A misconversion of hugetlb_vmtruncate_list to prio_tree may allow
local users to trigger a BUG_ON() call in exit_mmap.
- CVE-2007-4308
Alan Cox reported an issue in the aacraid driver that allows unprivileged
local users to make ioctl calls which should be restricted to admin
privileges.
- CVE-2007-4573
Wojciech Purczynski discovered a vulnerability that can be exploited
by a local user to obtain superuser privileges on x86_64 systems.

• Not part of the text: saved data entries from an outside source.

theorem pand (x0 : BitVec 5) (x1 : BitVec 5) (x2 : BitVec 5) : Statement (.pand x0 x1 x2) :=
  word _ (0x0000006C#32 ||| place x0 7 ||| place x1 12 ||| place x2 17) rfl (decode_row 0x0000006C#32 0xFFC0007F#32 _ 119 _
    (by simp (disch := decide) only [or_masked, place_masked, BitVec.or_zero]; rfl) (by decide +kernel)
    (by show some (Instr.pand _ _ _) = _; simp (disch := decide) only [or_read, place_read, place_apart, BitVec.or_zero, BitVec.zero_or, BitVec.reduceExtractLsb']))

theorem por (x0 : BitVec 5) (x1 : BitVec 5) (x2 : BitVec 5) : Statement (.por x0 x1 x2) :=
  word _ (0x0400006C#32 ||| place x0 7 ||| place x1 12 ||| place x2 17) rfl (decode_row 0x0400006C#32 0xFFC0007F#32 _ 120 _
    (by simp (disch := decide) only [or_masked, place_masked, BitVec.or_zero]; rfl) (by decide +kernel)
    (by show some (Instr.por _ _ _) = _; simp (disch := decide) only [or_read, place_read, place_apart, BitVec.or_zero, BitVec.zero_or, BitVec.reduceExtractLsb']))

theorem pxor (x0 : BitVec 5) (x1 : BitVec 5) (x2 : BitVec 5) : Statement (.pxor x0 x1 x2) :=
  word _ (0x0800006C#32 ||| place x0 7 ||| place x1 12 ||| place x2 17) rfl (decode_row 0x0800006C#32 0xFFC0007F#32 _ 121 _
    (by simp (disch := decide) only [or_masked, place_masked, BitVec.or_zero]; rfl) (by decide +kernel)
    (by show some (Instr.pxor _ _ _) = _; simp (disch := decide) only [or_read, place_read, place_apart, BitVec.or_zero, BitVec.zero_or, BitVec.reduceExtractLsb']))

theorem pnot (x0 : BitVec 5) (x1 : BitVec 5) : Statement (.pnot x0 x1) :=
  word _ (0x0C00006C#32 ||| place x0 7 ||| place x1 12) rfl (decode_row 0x0C00006C#32 0xFFFE007F#32 _ 122 _
    (by simp (disch := decide) only [or_masked, place_masked, BitVec.or_zero]; rfl) (by decide +kernel)
    (by show some (Instr.pnot _ _) = _; simp (disch := decide) only [or_read, place_read, place_apart, BitVec.or_zero, BitVec.zero_or, BitVec.reduceExtractLsb']))

theorem ppop (x0 : BitVec 5) (x1 : BitVec 5) : Statement (.ppop x0 x1) :=
  word _ (0x1000006C#32 ||| place x0 7 ||| place x1 12) rfl (decode_row 0x1000006C#32 0xFFFE007F#32 _ 123 _
    (by simp (disch := decide) only [or_masked, place_masked, BitVec.or_zero]; rfl) (by decide +kernel)
    (by show some (Instr.ppop _ _) = _; simp (disch := decide) only [or_read, place_read, place_apart, BitVec.or_zero, BitVec.zero_or, BitVec.reduceExtractLsb']))

theorem ewait (x0 : BitVec 5) (x1 : BitVec 5) : Statement (.ewait x0 x1) :=
  word _ (0x0000006E#32 ||| place x0 7 ||| place x1 12) rfl (decode_row 0x0000006E#32 0xFFFE007F#32 _ 124 _
    (by simp (disch := decide) only [or_masked, place_masked, BitVec.or_zero]; rfl) (by decide +kernel)
    (by show some (Instr.ewait _ _) = _; simp (disch := decide) only [or_read, place_read, place_apart, BitVec.or_zero, BitVec.zero_or, BitVec.reduceExtractLsb']))

theorem qcfg (x0 : BitVec 5) (x1 : BitVec 5) (x2 : BitVec 4) : Statement (.qcfg x0 x1 x2) :=
  word _ (0x0400006E#32 ||| place x0 7 ||| place x1 12 ||| place x2 22) rfl (decode_row 0x0400006E#32 0xFC3E007F#32 _ 125 _
    (by simp (disch := decide) only [or_masked, place_masked, BitVec.or_zero]; rfl) (by decide +kernel)
    (by show some (Instr.qcfg _ _ _) = _; simp (disch := decide) only [or_read, place_read, place_apart, BitVec.or_zero, BitVec.zero_or, BitVec.reduceExtractLsb']))

theorem qput (x0 : BitVec 5) (x1 : BitVec 5) (x2 : BitVec 4) : Statement (.qput x0 x1 x2) :=
  word _ (0x0800006E#32 ||| place x0 7 ||| place x1 17 ||| place x2 22) rfl (decode_row 0x0800006E#32 0xFC01F07F#32 _ 126 _
    (by simp (disch := decide) only [or_masked, place_masked, BitVec.or_zero]; rfl) (by decide +kernel)
    (by show some (Instr.qput _ _ _) = _; simp (disch := decide) only [or_read, place_read, place_apart, BitVec.or_zero, BitVec.zero_or, BitVec.reduceExtractLsb']))

theorem qpop (x0 : BitVec 5) (x1 : BitVec 5) (x2 : BitVec 4) : Statement (.qpop x0 x1 x2) :=
  word _ (0x0C00006E#32 ||| place x0 7 ||| place x1 17 ||| place x2 22) rfl (decode_row 0x0C00006E#32 0xFC01F07F#32 _ 127 _
    (by simp (disch := decide) only [or_masked, place_masked, BitVec.or_zero]; rfl) (by decide +kernel)
    (by show some (Instr.qpop _ _ _) = _; simp (disch := decide) only [or_read, place_read, place_apart, BitVec.or_zero, BitVec.zero_or, BitVec.reduceExtractLsb']))

theorem qwait (x0 : BitVec 5) (x1 : BitVec 5) (x2 : BitVec 4) : Statement (.qwait x0 x1 x2) :=
  word _ (0x1000006E#32 ||| place x0 7 ||| place x1 17 ||| place x2 22) rfl (decode_row 0x1000006E#32 0xFC01F07F#32 _ 128 _
    (by simp (disch := decide) only [or_masked, place_masked, BitVec.or_zero]; rfl) (by decide +kernel)
    (by show some (Instr.qwait _ _ _) = _; simp (disch := decide) only [or_read, place_read, place_apart, BitVec.or_zero, BitVec.zero_or, BitVec.reduceExtractLsb']))

theorem qstat (x0 : BitVec 5) (x1 : BitVec 4) : Statement (.qstat x0 x1) :=
  word _ (0x1400006E#32 ||| place x0 7 ||| place x1 22) rfl (decode_row 0x1400006E#32 0xFC3FF07F#32 _ 129 _
    (by simp (disch := decide) only [or_masked, place_masked, BitVec.or_zero]; rfl) (by decide +kernel)
    (by show some (Instr.qstat _ _) = _; simp (disch := decide) only [or_read, place_read, place_apart, BitVec.or_zero, BitVec.zero_or, BitVec.reduceExtractLsb']))

theorem skrd (x0 : BitVec 5) (x1 : BitVec 5) : Statement (.skrd x0 x1) :=
  word _ (0x1800006E#32 ||| place x0 7 ||| place x1 12) rfl (decode_row 0x1800006E#32 0xFFFE007F#32 _ 130 _
    (by simp (disch := decide) only [or_masked, place_masked, BitVec.or_zero]; rfl) (by decide +kernel)
    (by show some (Instr.skrd _ _) = _; simp (disch := decide) only [or_read, place_read, place_apart, BitVec.or_zero, BitVec.zero_or, BitVec.reduceExtractLsb']))

theorem skwr (x0 : BitVec 5) (x1 : BitVec 5) : Statement (.skwr x0 x1) :=
  word _ (0x1C00006E#32 ||| place x0 12 ||| place x1 17) rfl (decode_row 0x1C00006E#32 0xFFC00FFF#32 _ 131 _
    (by simp (disch := decide) only [or_masked, place_masked, BitVec.or_zero]; rfl) (by decide +kernel)
    (by show some (Instr.skwr _ _) = _; simp (disch := decide) only [or_read, place_read, place_apart, BitVec.or_zero, BitVec.zero_or, BitVec.reduceExtractLsb']))

theorem srw (x0 : BitVec 5) (x1 : BitVec 5) (x2 : BitVec 3) : Statement (.srw x0 x1 x2) :=
  word _ (0x2000006E#32 ||| place x0 7 ||| place x1 12 ||| place x2 22) rfl (decode_row 0x2000006E#32 0xFE3E007F#32 _ 132 _
    (by simp (disch := decide) only [or_masked, place_masked, BitVec.or_zero]; rfl) (by decide +kernel)
    (by show some (Instr.srw _ _ _) = _; simp (disch := decide) only [or_read, place_read, place_apart, BitVec.or_zero, BitVec.zero_or, BitVec.reduceExtractLsb']))

theorem engineQueueEntry (x0 : BitVec 25) (x1 x2 x3 x4 x5 x6 x7 : BitVec 32) : Statement (.engineQueueEntry x0 x1 x2 x3 x4 x5 x6 x7) := by
  intro _ bs hb
  cases hb
  have h0 : ∀ j, j < 7 → (Machine.cmdHeader x0).getLsbD j = (0x7E : BitVec 7).getLsbD j := by
    intro j hj
    simp only [Machine.cmdHeader, BitVec.getLsbD_append, hj, if_true]
  have hl : lengthOf (parcelOf ((Machine.cmdHeader x0).extractLsb' 0 8) ((Machine.cmdHeader x0).extractLsb' 8 8)) = 32 := by
    have a0 : (parcelOf ((Machine.cmdHeader x0).extractLsb' 0 8) ((Machine.cmdHeader x0).extractLsb' 8 8)).getLsbD 0 = false := by
      have := congrArg (fun x => x.getLsbD 0) (parcel_low (Machine.cmdHeader x0) 1 0 (by omega))
      simp only [BitVec.getLsbD_extractLsb', h0 0 (by omega)] at this
      exact this
    have a1 : (parcelOf ((Machine.cmdHeader x0).extractLsb' 0 8) ((Machine.cmdHeader x0).extractLsb' 8 8)).extractLsb' 1 6 = 0x3F#6 := by
      rw [parcel_low _ _ _ (by omega)]
      apply BitVec.eq_of_getLsbD_eq
      intro j hj
      rw [BitVec.getLsbD_extractLsb', h0 (1 + j) (by omega)]
      have : j = 0 ∨ j = 1 ∨ j = 2 ∨ j = 3 ∨ j = 4 ∨ j = 5 := by omega
      rcases this with rfl | rfl | rfl | rfl | rfl | rfl <;> rfl
    unfold lengthOf
    rw [a0, a1]; rfl
  have hh : (Machine.cmdHeader x0).extractLsb' 7 25 = x0 := by
    apply BitVec.eq_of_getLsbD_eq
    intro j hj
    have a : ¬ 7 + j < 7 := by omega
    simp only [Machine.cmdHeader, BitVec.getLsbD_append, BitVec.getLsbD_extractLsb', hj, a, decide_true, Bool.true_and, if_false]
    congr 1; omega
  simp only [List.flatMap_cons, List.flatMap_nil, bytesOfWord, List.cons_append, List.nil_append, decode, hl,
    wordsOf, word_bytes, hh, List.length_cons, List.length_nil]
theorem mma (x0 : BitVec 12) : Statement (.mma x0) := none' _ rfl

theorem bfly (x0 : BitVec 12) : Statement (.bfly x0) := none' _ rfl

theorem bflyc (x0 : BitVec 12) : Statement (.bflyc x0) := none' _ rfl

theorem scan (x0 : BitVec 12) : Statement (.scan x0) := none' _ rfl

theorem tsig (x0 : BitVec 12) : Statement (.tsig x0) := none' _ rfl

theorem tskip (x0 : BitVec 12) : Statement (.tskip x0) := none' _ rfl

theorem tld (x0 : BitVec 12) : Statement (.tld x0) := none' _ rfl

theorem tst (x0 : BitVec 12) : Statement (.tst x0) := none' _ rfl

theorem tzero (x0 : BitVec 12) : Statement (.tzero x0) := none' _ rfl

theorem tcvt (x0 : BitVec 12) : Statement (.tcvt x0) := none' _ rfl

theorem ecfgClr (x0 : BitVec 12) : Statement (.ecfgClr x0) := none' _ rfl

theorem ecfgSet (x0 : BitVec 12) : Statement (.ecfgSet x0) := none' _ rfl

theorem ecfgLd (x0 : BitVec 12) : Statement (.ecfgLd x0) := none' _ rfl

theorem ecfgSt (x0 : BitVec 12) : Statement (.ecfgSt x0) := none' _ rfl

theorem cpy (x0 : BitVec 12) : Statement (.cpy x0) := none' _ rfl

theorem gth (x0 : BitVec 12) : Statement (.gth x0) := none' _ rfl

theorem sct (x0 : BitVec 12) : Statement (.sct x0) := none' _ rfl

theorem coll (x0 : BitVec 12) : Statement (.coll x0) := none' _ rfl

theorem engineStallTimeout (x0 : BitVec 12) (x1 : Bool) : Statement (.engineStallTimeout x0 x1) := none' _ rfl

theorem msg (x0 : BitVec 5) (x1 : BitVec 5) (x2 : BitVec 5) (x3 : BitVec 2) : Statement (.msg x0 x1 x2 x3) :=
  word _ (0x00000070#32 ||| place x0 7 ||| place x1 12 ||| place x2 17 ||| place x3 22) rfl (decode_row 0x00000070#32 0xFF00007F#32 _ 133 _
    (by simp (disch := decide) only [or_masked, place_masked, BitVec.or_zero]; rfl) (by decide +kernel)
    (by show some (Instr.msg _ _ _ _) = _; simp (disch := decide) only [or_read, place_read, place_apart, BitVec.or_zero, BitVec.zero_or, BitVec.reduceExtractLsb']))

theorem msgh (x0 : BitVec 5) (x1 : BitVec 5) (x2 : BitVec 5) (x3 : BitVec 2) : Statement (.msgh x0 x1 x2 x3) :=
  word _ (0x04000070#32 ||| place x0 7 ||| place x1 12 ||| place x2 17 ||| place x3 22) rfl (decode_row 0x04000070#32 0xFF00007F#32 _ 134 _
    (by simp (disch := decide) only [or_masked, place_masked, BitVec.or_zero]; rfl) (by decide +kernel)
    (by show some (Instr.msgh _ _ _ _) = _; simp (disch := decide) only [or_read, place_read, place_apart, BitVec.or_zero, BitVec.zero_or, BitVec.reduceExtractLsb']))

theorem messageDelivery (x0 : BitVec 12) : Statement (.messageDelivery x0) := none' _ rfl

theorem cntBind (x0 : BitVec 5) (x1 : BitVec 5) (x2 : BitVec 5) : Statement (.cntBind x0 x1 x2) :=
  word _ (0x08000070#32 ||| place x0 7 ||| place x1 12 ||| place x2 17) rfl (decode_row 0x08000070#32 0xFFC0007F#32 _ 135 _
    (by simp (disch := decide) only [or_masked, place_masked, BitVec.or_zero]; rfl) (by decide +kernel)
    (by show some (Instr.cntBind _ _ _) = _; simp (disch := decide) only [or_read, place_read, place_apart, BitVec.or_zero, BitVec.zero_or, BitVec.reduceExtractLsb']))

theorem boundTaskReady (x0 : Nat) : Statement (.boundTaskReady x0) := none' _ rfl

theorem spawn (x0 : BitVec 5) (x1 : BitVec 5) : Statement (.spawn x0 x1) :=
  word _ (0x0C000070#32 ||| place x0 7 ||| place x1 12) rfl (decode_row 0x0C000070#32 0xFFFE007F#32 _ 136 _
    (by simp (disch := decide) only [or_masked, place_masked, BitVec.or_zero]; rfl) (by decide +kernel)
    (by show some (Instr.spawn _ _) = _; simp (disch := decide) only [or_read, place_read, place_apart, BitVec.or_zero, BitVec.zero_or, BitVec.reduceExtractLsb']))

This resulted from improper clearing of the high bits of registers
during ia32 system call emulation. This vulnerability is relevant
to the Debian amd64 port as well as users of the i386 port who run
the amd64 linux-image flavour.
- CVE-2007-5093
Alex Smith discovered an issue with the pwc driver for certain webcam
devices. If the device is removed while a userspace application has it
open, the driver will wait for userspace to close the device, resulting
in a blocked USB subsystem. This issue is of low security impact as
it requires the attacker to either have physical access to the system
or to convince a user with local access to remove the device on their
behalf.
- CVE-2007-6063
Venustech AD-LAB discovered a a buffer overflow in the isdn ioctl
handling, exploitable by a local user.
- CVE-2007-6151
ADLAB discovered a possible memory overrun in the ISDN subsystem that
may permit a local user to overwrite kernel memory by issuing
ioctls with unterminated data.
- CVE-2007-6206
Blake Frantz discovered that when a core file owned by a non-root user
exists, and a root-owned process dumps core over it, the core file
retains its original ownership. This could be used by a local user to
gain access to sensitive information.
- CVE-2007-6694
Cyrill Gorcunov reported a NULL pointer dereference in code specific
to the CHRP PowerPC platforms. Local users could exploit this issue
to achieve a Denial of Service (DoS).
- CVE-2008-0007
Nick Piggin of SuSE discovered a number of issues in subsystems which
register a fault handler for memory mapped areas. This issue can be
exploited by local users to achieve a Denial of Service (DoS) and possibly
execute arbitrary code.
The following matrix lists additional packages that were rebuilt for
compatibility with or to take advantage of this update:
|
Debian 3.1 (sarge) |
kernel-image-2.6.8-alpha |
2.6.8-17sarge1 |
kernel-image-2.6.8-amd64 |
2.6.8-17sarge1 |
kernel-image-2.6.8-hppa |
2.6.8-7sarge1 |
kernel-image-2.6.8-i386 |
2.6.8-17sarge1 |
kernel-image-2.6.8-ia64 |
2.6.8-15sarge1 |
kernel-image-2.6.8-m68k |
2.6.8-5sarge1 |
kernel-image-2.6.8-s390 |
2.6.8-6sarge1 |
kernel-image-2.6.8-sparc |
2.6.8-16sarge1 |
kernel-patch-powerpc-2.6.8 |
2.6.8-13sarge1 |
fai-kernels |
1.9.1sarge8 |
We recommend that you upgrade your kernel package immediately and reboot
the machine. If you have built a custom kernel from the kernel source
package, you will need to rebuild to take advantage of these fixes.